**ABOUT THIS EXERCISE**
Among the entries below, only the lines starting at the one with "def execDefine (retry" and ending at the one with "REFILL (R18). -/", both included, are to be printed exactly.

**TASK INPUTS**
-- ==== Sys2Proof/Machine/Flags.lean ====
section
/-! DEFINITION. The FLAGS byte of a command port frame (9.2), yes/no fields (R187) and the flag bits of the field link's
header and data frames (R191). -/

namespace Sys2Proof.Machine

/-- RETRY, bit 0: set by the host on a request sent again (9.2). -/
def flagRetry : Byte := 0x01
/-- REPLY, bit 6: set by the part on every reply (9.2). -/
def flagReply : Byte := 0x40
/-- REPORT, bit 7: set by the part on every report (9.2). -/
def flagReport : Byte := 0x80

/-- FLAGS of a request: clear or RETRY alone; any other value is improper (R155 test 2, 9.2). -/
def requestRetry (flags : Byte) : Option Bool :=
  if flags = 0 then some false else if flags = flagRetry then some true else none

/-- A yes/no field (R187). -/
def yesNo (b : Bool) : Byte := if b then 1 else 0

/-- Reading a yes/no field: only 0 and 1 are codes (R187). -/
def ofYesNo (b : Byte) : Option Bool := if b = 0 then some false else if b = 1 then some true else none

/-- Bit `n` set when `b` holds. -/
def bitAt (n : Nat) (b : Bool) : Byte := if b then 1#8 <<< n else 0

end Sys2Proof.Machine
end

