-- ==== Sys2Proof/Machine/Requests.lean ====
section
/-! DEFINITION. The meanings of the 30 requests: a checked frame of the request's kind is disposed of by the tests of R155 and
R159, and executed by its owning block when it enters the window (log entry 1). While RESET_N is low nothing is received
(R171, log entry 16). -/

namespace Sys2Proof.Machine

/-- A command takes effect while the part is not held in reset (R171, log entry 16). -/
def whenRunning (f : State → State) (s : State) : Result := .next (if s.inReset then s else f s)

/-- OPEN (R157). -/
def execOpenSession (retry : Bool) (tag : Byte) (body : List Byte) (s : State) : Result :=
  whenRunning (openRequest retry tag body) s

/-- RESTART (R169). -/
def execRestart (retry : Bool) (tag : Byte) (s : State) : Result :=
  whenRunning (request .restart retry tag restartRequest) s

/-- ACK_REPORTS (R180). -/
def execAckReports (retry : Bool) (tag : Byte) (n : Byte) (s : State) : Result :=
  whenRunning (request .ackReports retry tag (ackReportsRequest n)) s

/-- RESEND_REPORTS (R181). -/
def execResendReports (retry : Bool) (tag : Byte) (n : Byte) (s : State) : Result :=
  whenRunning (request .resendReports retry tag (resendReportsRequest n)) s

/-- CONFIGURE_LINK (R107, R108). -/
def execConfigureLink (retry : Bool) (tag : Byte) (rate : Byte) (cycleLength : BitVec 16) (share timeout : Byte) (s : State) : Result :=
  whenRunning (request .configureLink retry tag (Machine.configureLink rate cycleLength share timeout)) s

/-- LINK_UP (R109). -/
def execLinkUp (retry : Bool) (tag : Byte) (s : State) : Result :=
  whenRunning (request .linkUp retry tag (Machine.linkUp tag)) s

/-- LINK_DOWN (R121). -/
def execLinkDown (retry : Bool) (tag : Byte) (s : State) : Result :=
  whenRunning (request .linkDown retry tag Machine.linkDown) s

/-- HANDOVER (R118). -/
def execHandover (retry : Bool) (tag : Byte) (s : State) : Result :=
  whenRunning (request .handover retry tag (handoverRequest tag)) s

/-- LINK_STATUS (R126). -/
def execLinkStatus (retry : Bool) (tag : Byte) (s : State) : Result :=
  whenRunning (request .linkStatus retry tag Machine.linkStatus) s

/-- DEFINE (R4). -/
def execDefine (retry : Bool) (tag : Byte) (fields : DefineFields) (s : State) : Result :=
  whenRunning (request .define retry tag (defineStream fields)) s

/-- START (R6). -/
def execStart (retry : Bool) (tag : Byte) (sid triggerKind : Byte) (triggerValue : BitVec 16) (total : BitVec 32) (s : State) : Result :=
  whenRunning (request .start retry tag (startRequest sid triggerKind triggerValue total)) s

/-- STOP (R11). -/
def execStop (retry : Bool) (tag : Byte) (sid : Byte) (s : State) : Result :=
  whenRunning (request .stop retry tag (stopRequest tag sid)) s

/-- PAUSE (R9). -/
def execPause (retry : Bool) (tag : Byte) (sid : Byte) (s : State) : Result :=
  whenRunning (request .pause retry tag (pauseRequest sid)) s

/-- UNPAUSE (R10). -/
def execUnpause (retry : Bool) (tag : Byte) (sid : Byte) (s : State) : Result :=
  whenRunning (request .unpause retry tag (unpauseRequest sid)) s

/-- RESUME (R15). -/
def execResume (retry : Bool) (tag : Byte) (sid : Byte) (s : State) : Result :=
  whenRunning (request .resume retry tag (resumeRequest sid)) s

/-- RESET_STREAM (R16). -/
def execResetStream (retry : Bool) (tag : Byte) (sid : Byte) (s : State) : Result :=
  whenRunning (request .resetStream retry tag (resetStreamRequest sid)) s

/-- RELEASE (R17). -/
def execRelease (retry : Bool) (tag : Byte) (sid : Byte) (s : State) : Result :=
  whenRunning (request .release retry tag (releaseRequest sid)) s

/-- REFILL (R18). -/
def execRefill (retry : Bool) (tag : Byte) (sid : Byte) (n : BitVec 32) (s : State) : Result :=
  whenRunning (request .refill retry tag (refillRequest sid n)) s

/-- STREAM_STATUS (R19). -/
def execStreamStatus (retry : Bool) (tag : Byte) (sid : Byte) (s : State) : Result :=
  whenRunning (request .streamStatus retry tag (streamStatusRequest sid)) s

/-- PUT (R36). -/
def execPut (retry : Bool) (tag : Byte) (sid : Byte) (payload : List Byte) (s : State) : Result :=
  whenRunning (request .put retry tag (putRequest sid payload)) s

/-- TAKE (R49). -/
def execTake (retry : Bool) (tag : Byte) (sid : Byte) (s : State) : Result :=
  whenRunning (request .take retry tag (takeRequest sid)) s

/-- FLUSH (R51). -/
def execFlush (retry : Bool) (tag : Byte) (sid : Byte) (s : State) : Result :=
  whenRunning (request .flush retry tag (flushRequest sid)) s

/-- POOL_STATUS (R52). -/
def execPoolStatus (retry : Bool) (tag : Byte) (s : State) : Result :=
  whenRunning (request .poolStatus retry tag Machine.poolStatus) s

/-- LOAD_QUERY (R73). -/
def execLoadQuery (retry : Bool) (tag : Byte) (first count : Byte) (s : State) : Result :=
  whenRunning (request .loadQuery retry tag (Machine.loadQuery first count)) s

/-- SET_CAPTURE (R134). -/
def execSetCapture (retry : Bool) (tag : Byte) (line edges holdOff : Byte) (s : State) : Result :=
  whenRunning (request .setCapture retry tag (setCaptureRequest line edges holdOff)) s

/-- TAKE_CAPTURES (R138). -/
def execTakeCaptures (retry : Bool) (tag : Byte) (count : Byte) (s : State) : Result :=
  whenRunning (request .takeCaptures retry tag (takeCapturesRequest count)) s

/-- SCHEDULE_MARK (R141). -/
def execScheduleMark (retry : Bool) (tag : Byte) (line : Byte) (cycle offset : BitVec 16) (level : Byte) (width : BitVec 16) (s : State) : Result :=
  whenRunning (request .scheduleMark retry tag (scheduleMarkRequest line cycle offset level width)) s

/-- CANCEL_MARKS (R146). -/
def execCancelMarks (retry : Bool) (tag : Byte) (line : Byte) (s : State) : Result :=
  whenRunning (request .cancelMarks retry tag (cancelMarksRequest line)) s

/-- FORCE_MARK (R145). -/
def execForceMark (retry : Bool) (tag : Byte) (line level : Byte) (s : State) : Result :=
  whenRunning (request .forceMark retry tag (forceMarkRequest line level)) s

/-- TIME_STATUS (R147). -/
def execTimeStatus (retry : Bool) (tag : Byte) (s : State) : Result :=
  whenRunning (request .timeStatus retry tag timeStatusRequest) s

end Sys2Proof.Machine
end

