-- ==== Sys2Proof/Machine/Core.lean ====
section
/-! DEFINITION. The machine as the host takes it. -/

def Sys2Proof.core : Host.Core :=
  { State := Sys2Proof.Machine.State, Fault := Sys2Proof.Machine.Fault, Refusal := Sys2Proof.Machine.Refusal,
    step := Sys2Proof.Machine.step, reset := Sys2Proof.Machine.State.reset }
end

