-- ==== Sys2Proof/Safety.lean ====
section
/-! DEFINITION. What holds in every state the part can stand in, in the terms of the rules: the laws of time, of the port, of
the report queue, of the link engine and the plan, of segment memory and of the load map; and what it means that a request
enters the window. -/

namespace Sys2Proof.Safety

open Sys2Proof.Machine

/-! ## Requests -/

/-- The part runs, a session is open, and the request passes the admission tests of R155 and R159. -/
abbrev Entered (k : ReqKind) (retry : Bool) (tag : Byte) (s : State) : Prop :=
  s.inReset = false ∧ s.port.restarting = false ∧ s.port.sessionOpen = true ∧
    s.port.admission k.code retry tag = .enter

/-- The state after the reply of an entered request became READY and was handed over when there is room (R160). -/
abbrev replied (k : ReqKind) (tag : Byte) (body : Body) (s : State) : State :=
  s.setPort (s.port.enterReady (replyOf k.code tag body))

/-- The state in which an entered request waits for its deferred reply (R161). -/
abbrev waiting (k : ReqKind) (tag : Byte) (s : State) : State := s.setPort (s.port.enterWaiting k.code tag)

/-- The state after a port reply was offered to the reply queue, which drops it when it holds 8 replies (R167). -/
def portReplied (kind tag : Byte) (frame : List Byte) (s : State) : State :=
  if s.port.replyQueue.length < 8 then
    { s with port := { s.port with replyQueue := s.port.replyQueue ++ [⟨tag, kind, frame, .port⟩] } }
  else s

/-! ## Resets (R170, R171) -/

/-- The values of every block after a reset, as R170, R171 and the rules they name give them. -/
def resetValues (baud : Baud) (unit : UnitId) (epoch : Byte) (cause : HelloCause) (clock : Nat)
    (pending : List Instr) : State where
  port := {
    baud := baud, restarting := false, sessionOpen := false, epoch := epoch, candidate := [], pendingBytes := []
    window := [], history := [], replyQueue := [], htxd := none }
  reports := {
    entries := [{ report := .hello cause, fixed := false, number := none }]
    nextNumber := 0, lostCount := 0, resendMark := none }
  streams := Vector.replicate 16 none
  memory := {
    free := 256, reservation := none
    chains := Vector.replicate 16 { bytes := [], headOffset := 0, heldSize := none, records := [] } }
  plan := { loadMap := Vector.replicate 256 0, pointer := 15, stage := .standby, record := none }
  engine := { transaction := none, drivenUntil := 0, ltxd := [], quiet := 0, busy := 0, hearing := false, control := none }
  master := {
    state := .offline, lastCause := none, unit := unit, rate := .r10, cycleLength := 1000, share := 80, timeout := 4
    lastPartner := none, listenCount := none, silenceCount := 0, silenceLimit := 4, listenRequest := none
    handovers := [], armed := false }
  time := { cycle := 0, offset := 0, clock := clock }
  capture := {
    lines := Vector.replicate 4 { edges := .off, holdOff := 0, lastQualifying := none, lost := false }
    queue := [], sampledAt := none }
  marks := Vector.replicate 4 { resting := .low, current := .low, pulseEnd := none, schedule := [] }
  inReset := false
  pending := pending

/-! ## DEFINE (R3) -/

/-- The seventeen fields of a DEFINE are accepted, field by field (R3). -/
abbrev DefineAccepted (f : DefineFields) : Prop :=
  f.sid.toNat ≤ 15 ∧ 1 ≤ f.node.toNat ∧ f.node.toNat ≤ 30 ∧ f.port.toNat ≤ 15 ∧
  (f.direction = 1 ∨ f.direction = 2) ∧ (f.kind = 1 ∨ f.kind = 2) ∧ 1 ≤ f.limit.toNat ∧ f.limit.toNat ≤ 256 ∧
  (f.kind = 1 → f.period.toNat ∈ periods ∧ f.phase.toNat < f.period.toNat) ∧
  (f.cadenceW ≠ 0 → f.cadenceW.toNat + 1 ≤ f.limit.toNat ∧ 2 ≤ f.cadenceQ.toNat ∧ f.cadenceQ.toNat ≤ 64 ∧
    1 ≤ f.cadenceP.toNat ∧ f.cadenceP.toNat < f.cadenceQ.toNat) ∧
  (f.endMode = 1 ∨ f.endMode = 2 ∨ f.endMode = 3) ∧
  (f.closeEmpty = 0 ∨ (f.closeEmpty = 1 ∧ f.direction = 1 ∧ f.endMode = 1)) ∧
  f.retryBudget.toNat ≤ 15 ∧ f.markCount.toNat ≤ 16 ∧ (f.autopause = 0 ∨ f.autopause = 1) ∧
  f.quota.toNat ≤ 128 ∧
  (if f.direction = 2 then (f.limit.toNat + 63) / 64 else (f.limit.toNat + 126) / 64) ≤ f.quota.toNat

/-- The index of the first field, behind the stream id, that R3 does not accept. -/
def firstRefused (f : DefineFields) : Option Byte :=
  if f.node.toNat < 1 ∨ 30 < f.node.toNat then some 2
  else if 15 < f.port.toNat then some 3
  else if f.direction ≠ 1 ∧ f.direction ≠ 2 then some 4
  else if f.kind ≠ 1 ∧ f.kind ≠ 2 then some 5
  else if f.limit.toNat < 1 ∨ 256 < f.limit.toNat then some 6
  else if f.kind = 1 ∧ f.period.toNat ∉ [1, 2, 4, 8, 16, 32, 64, 128, 256] then some 7
  else if f.kind = 1 ∧ f.period.toNat ≤ f.phase.toNat then some 8
  else if f.cadenceW ≠ 0 ∧ f.limit.toNat < f.cadenceW.toNat + 1 then some 9
  else if f.cadenceW ≠ 0 ∧ (f.cadenceQ.toNat < 2 ∨ 64 < f.cadenceQ.toNat) then some 10
  else if f.cadenceW ≠ 0 ∧ (f.cadenceP.toNat < 1 ∨ f.cadenceQ.toNat ≤ f.cadenceP.toNat) then some 11
  else if f.endMode ≠ 1 ∧ f.endMode ≠ 2 ∧ f.endMode ≠ 3 then some 12
  else if f.closeEmpty ≠ 0 ∧ ¬(f.closeEmpty = 1 ∧ f.direction = 1 ∧ f.endMode = 1) then some 13
  else if 15 < f.retryBudget.toNat then some 14
  else if 16 < f.markCount.toNat then some 15
  else if f.autopause ≠ 0 ∧ f.autopause ≠ 1 then some 16
  else if f.quota.toNat < 1 ∨ 128 < f.quota.toNat then some 17
  else if f.quota.toNat < (if f.direction = 2 then (f.limit.toNat + 63) / 64 else (f.limit.toNat + 126) / 64) then some 17
  else none

/-! ## Failures (R28) -/

/-- The kind of failure an outcome is, if it is one. -/
def failureOf : Outcome → Option FailureKind
  | .silent => some .silent
  | .check => some .check
  | .form => some .form
  | .accepted | .duplicate | .wait | .reject | .overrun | .yielded => none

/-! ## Time (chapter 6), configuration (chapter 5) -/

/-- No stuck line comes within `n` microseconds of one cycle: supervision is off, the busy count stays below 600, or nothing is
being heard and the line has been idle for 2 characters before the count would reach 600 (R103). -/
abbrev NoStuck (n : Nat) (s : State) : Prop :=
  s.master.state.supervised = true →
    s.engine.busy + n < 600 * s.master.rate.charMicros ∨
      (s.engine.hearing = false ∧ s.engine.busy + s.untilIdle ≤ 600 * s.master.rate.charMicros)

/-- The reports of the streams that one event starts, in ascending stream id: STREAM_STARTED, and REFILL_NEEDED behind it for a
REFILL stream at residue 0 (R7, R8). -/
def startReports (hit : StreamRecord → Bool) (s : State) (q : ReportQueue) : ReportQueue :=
  allSids.foldl (fun q i =>
    match s.stream i with
    | some r =>
      if hit r = false then q
      else if r.defn.endMode = .refill ∧ r.residue = 0 then (q.offer (.streamStarted i)).offer (.refillNeeded i)
      else q.offer (.streamStarted i)
    | none => q) q

/-- The part comes to lead at the boundary `b` microseconds from `s`, in the state `t`: link time and the mark lines, the streams
started at the new cycle and the resync pending of each (R31), the reports of the change (R106), the plan in OPENING (R58). -/
def LeadsAtBoundary (b : Nat) (cause : Cause) (s t : State) : Prop :=
  ∀ hit : StreamRecord → Bool,
    hit = (fun r => decide (r.state = .armed ∧ r.trigger = some (.atCycle (s.time.cycle + 1)))) →
    t.time = { cycle := s.time.cycle + 1, offset := 0, clock := s.time.clock + b } ∧
    t.marks = marksRun s.master.cycleLength { cycle := s.time.cycle, offset := s.master.cycleLength }
      { cycle := s.time.cycle + 1, offset := 0 } (s.elapse b).marks ∧
    t.memory = s.memory ∧ t.capture = s.capture ∧ t.engine = { (s.elapse b).engine with busy := 0 } ∧
    t.plan = { s.plan with
      stage := .opening
      record := some {
        cycle := s.time.cycle + 1, beaconStart := none, dueList := [], duePlace := 0, waited := [], late := false
        round := 0, renewed := [], skipped := 0 } } ∧
    t.reports = (startReports hit s s.reports).offer (.mastership .leading cause s.master.lastPartner) ∧
    ∀ i : Sid, t.stream i = (s.stream i).map fun r =>
      { (if hit r then { r with state := .running, trigger := none } else r) with resyncPending := true }

/-- No transaction stands in the phase and hears what comes (R80). -/
abbrev Unheard (ph : Phase) (s : State) : Prop :=
  s.master.state = .leading → s.engine.transaction.all (fun tx => tx.phase != ph || tx.begun) = true

/-- Running forward, `old` precedes the point `p`, and `p` precedes or equals `new` (R131). -/
abbrev Passed (old new p : Point) : Prop :=
  (old.cycle ≠ p.cycle ∨ old.offset < p.offset) ∧
    ((p.cycle - old.cycle).toNat < (new.cycle - old.cycle).toNat ∨ (p.cycle = new.cycle ∧ p.offset ≤ new.offset))

/-- Ranges of the configuration (R107) and of the offset within its cycle (R127). -/
abbrev TimeLaw (s : State) : Prop :=
  250 ≤ s.master.cycleLength ∧ s.master.cycleLength ≤ 8000 ∧
  50 ≤ s.master.share ∧ s.master.share ≤ 90 ∧
  2 ≤ s.master.timeout ∧ s.master.timeout ≤ 16 ∧
  200 ≤ s.master.c ∧ s.master.c ≤ 8000 ∧
  s.time.offset < s.master.cycleLength

/-- The silence count of a follower stays below its limit, and the limit is T or the handover hold 2 T (R117, R119). -/
abbrev FollowLaw (s : State) : Prop :=
  (s.master.silenceLimit = s.master.timeout ∨ s.master.silenceLimit = 2 * s.master.timeout) ∧
  (s.master.state = .following → s.master.silenceCount < s.master.silenceLimit)

/-! ## The command port (chapter 7) -/

/-- The bounds of the window, the history and the reply queue, and their TAGs (R160, R162, R163, R165). -/
abbrev PortLaw (s : State) : Prop :=
  s.port.window.length ≤ Config.windowSize ∧
  (s.port.window.map (·.tag)).Nodup ∧
  s.port.history.length ≤ Config.historySize ∧
  (s.port.history.map (·.tag)).Nodup ∧
  s.port.replyQueue.length ≤ Config.replyQueueSize

/-! ## The report queue (chapter 8) -/

/-- The number the entry at place `k` carries while `sent` entries are sent: consecutive numbers up to the next (R178). -/
def numberAt (q : ReportQueue) (k : Nat) : Option Byte :=
  if k < q.sentCount then some (q.nextNumber - BitVec.ofNat 8 q.sentCount + BitVec.ofNat 8 k) else none

/-- The bounds and the order of the report queue (R173, R174, R176, R178). -/
abbrev ReportLaw (s : State) : Prop :=
  s.reports.ordinary ≤ Config.ordinaryReports ∧
  (s.reports.entries.filter (·.report.isLost)).length ≤ 1 ∧
  s.reports.sentCount ≤ Config.reportWindow ∧
  (s.reports.entries.filterMap (·.report.coalesceKey)).Nodup ∧
  (0 < s.reports.lostCount → s.reports.entries.any (·.report.isLost) = true) ∧
  s.reports.entries.map (·.number) = (List.range s.reports.entries.length).map (numberAt s.reports)

/-! ## Captures and marks (chapter 6) -/

/-- The bounds of the capture queue and of each mark schedule (R136, R140). -/
abbrev QueueLaw (s : State) : Prop :=
  s.capture.queue.length ≤ Config.captureQueue ∧
  ∀ k : Line, (s.marks[k.val]).schedule.length ≤ Config.markEntries

/-! ## The link engine, the plan and the streams (chapters 1, 3, 4, 5) -/

/-- The transaction's stream is RUNNING or PAUSED, and keeps its direction (R38). -/
def inService (tx : Transaction) (r : StreamRecord) : Bool :=
  (r.state == .running || r.state == .paused) && r.defn.direction == tx.direction

/-- Only a leading part has a transaction, a cycle record and a stage other than STANDBY, and only it drives the line (R58,
R78, R81); the stream of a transaction is in service (R38); a STOP waits only on the stream in flight (R13); a beacon or a
closed demand phase leaves no transaction in flight (R57). -/
abbrev LinkLaw (s : State) : Prop :=
  (s.engine.transaction.isSome = true → s.master.state = .leading) ∧
  (s.plan.record.isSome = true ↔ s.master.state = .leading) ∧
  (s.plan.stage = .standby ↔ s.master.state ≠ .leading) ∧
  (s.ldrv = true → s.master.state = .leading) ∧
  (∀ tx, s.engine.transaction = some tx → (s.stream tx.stream).any (inService tx) = true) ∧
  (∀ i : Sid, (s.stream i).any (·.stopPending) = true → s.inFlight i = true) ∧
  (s.plan.stage = .opening → s.plan.record.any (·.beaconStart.isSome) = true → s.engine.transaction = none) ∧
  (s.plan.stage = .closed → s.engine.transaction = none)

/-- While line supervision runs, the busy count is 0 whenever the line has been idle for 2 characters (R103). -/
abbrev IdleLaw (s : State) : Prop :=
  s.master.state.supervised = true → 2 * s.master.rate.charMicros ≤ s.engine.quiet → s.engine.busy = 0

/-! ## Segment memory (chapter 2) -/

/-- Blocks of the reservation. -/
def reservedBlocks (s : State) : Nat := (s.memory.reservation.map (·.blocks)).getD 0

/-- Blocks of the reservation that belong to a stream. -/
def reservedFor (i : Sid) (s : State) : Nat :=
  match s.memory.reservation with
  | some r => if r.stream = i then r.blocks else 0
  | none => 0

/-- Blocks in the free list, the reservation and the chains. -/
def allBlocks (s : State) : Nat :=
  s.memory.free + reservedBlocks s + (s.memory.chains.toList.map Chain.blocks).sum

/-- A chain as its rules keep it: an empty queue of bytes has head offset 0 (R35); a stored segment holds a byte that is not
delivered (R39, R41). -/
def chainOk (c : Chain) : Bool :=
  decide (c.headOffset < 64) && (!c.bytes.isEmpty || c.headOffset == 0) &&
    c.records.all fun r => decide (r.delivered < r.data.length)

/-- A chain holds only what its stream's direction puts there, and nothing for a FREE stream (R34, R35, R39). -/
def chainFits (r : Option StreamRecord) (c : Chain) : Bool :=
  match r with
  | none => c == Chain.empty
  | some r =>
    match r.defn.direction with
    | .outbound => c.records.isEmpty
    | .inbound => c.bytes.isEmpty

/-- The reservation is the one of the inbound transaction in flight, and holds what it has received (R40, R88). -/
def reservationOk (s : State) : Bool :=
  match s.engine.transaction with
  | none => s.memory.reservation == none
  | some tx =>
    match tx.direction with
    | .outbound => s.memory.reservation == none
    | .inbound =>
      s.memory.reservation == some ⟨tx.stream, blocksFor tx.size⟩ && decide (tx.payload.length ≤ tx.size) &&
        (tx.phase != .receiving || tx.received.all fun r => decide (r.2 ≤ tx.size))

/-- Each of the 256 blocks is in one place (R33), and no stream holds more than its quota (R34). -/
abbrev MemoryLaw (s : State) : Prop :=
  allBlocks s = Config.blocks ∧
  (∀ i : Sid, ((s.stream i).map fun r => decide ((s.chain i).blocks + reservedFor i s ≤ r.defn.quota)).getD true = true) ∧
  (∀ i : Sid, chainOk (s.chain i) = true) ∧
  (∀ i : Sid, chainFits (s.stream i) (s.chain i) = true) ∧
  reservationOk s = true

/-! ## The load map (3.6) -/

/-- What a stream adds to an entry of the load map: its cost, while it holds load (R69). -/
def loadOf (r : Nat) (x : Option StreamRecord) : Nat :=
  match x with
  | none => 0
  | some x =>
    match x.defn.kind with
    | .demand => 0
    | .cyclic period phase => if x.holdsLoad && loadEntryOf period phase r then x.defn.cost else 0

/-- A stream holds load exactly in ARMED, RUNNING, PAUSED and HALTED of a CYCLIC stream (R69). -/
def holdsRight (r : StreamRecord) : Bool :=
  r.holdsLoad == (!r.defn.isDemand &&
    (r.state == .armed || r.state == .running || r.state == .paused || r.state == .halted))

/-- A CYCLIC stream has one of the nine periods, and a phase below it (R3). -/
def placeRight (r : StreamRecord) : Bool :=
  match r.defn.kind with
  | .cyclic period phase => periods.contains period && decide (phase < period)
  | .demand => true

/-- Every entry is the sum of the costs of the streams that hold load in it, and within the budget (R69); the entries of a stream
are those of a period and phase that R3 accepts. -/
abbrev LoadLaw (s : State) : Prop :=
  (∀ r : Fin 256, s.plan.loadMap[r] = (allSids.map fun i => loadOf r.val (s.stream i)).sum) ∧
  (∀ r : Fin 256, s.plan.loadMap[r] ≤ s.master.b) ∧
  (∀ i : Sid, (s.stream i).all holdsRight = true) ∧
  (∀ i : Sid, (s.stream i).all placeRight = true)

end Sys2Proof.Safety
end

**WRITTEN SOLUTION**
def execDefine (retry : Bool) (tag : Byte) (fields : DefineFields) (s : State) : Result :=
  whenRunning (request .define retry tag (defineStream fields)) s

/-- START (R6). -/
def execStart (retry : Bool) (tag : Byte) (sid triggerKind : Byte) (triggerValue : BitVec 16) (total : BitVec 32) (s : State) : Result :=
  whenRunning (request .start retry tag (startRequest sid triggerKind triggerValue total)) s

/-- STOP (R11). -/
def execStop (retry : Bool) (tag : Byte) (sid : Byte) (s : State) : Result :=
  whenRunning (request .stop retry tag (stopRequest tag sid)) s

/-- PAUSE (R9). -/
def execPause (retry : Bool) (tag : Byte) (sid : Byte) (s : State) : Result :=
  whenRunning (request .pause retry tag (pauseRequest sid)) s

/-- UNPAUSE (R10). -/
def execUnpause (retry : Bool) (tag : Byte) (sid : Byte) (s : State) : Result :=
  whenRunning (request .unpause retry tag (unpauseRequest sid)) s

/-- RESUME (R15). -/
def execResume (retry : Bool) (tag : Byte) (sid : Byte) (s : State) : Result :=
  whenRunning (request .resume retry tag (resumeRequest sid)) s

/-- RESET_STREAM (R16). -/
def execResetStream (retry : Bool) (tag : Byte) (sid : Byte) (s : State) : Result :=
  whenRunning (request .resetStream retry tag (resetStreamRequest sid)) s

/-- RELEASE (R17). -/
def execRelease (retry : Bool) (tag : Byte) (sid : Byte) (s : State) : Result :=
  whenRunning (request .release retry tag (releaseRequest sid)) s

/-- REFILL (R18). -/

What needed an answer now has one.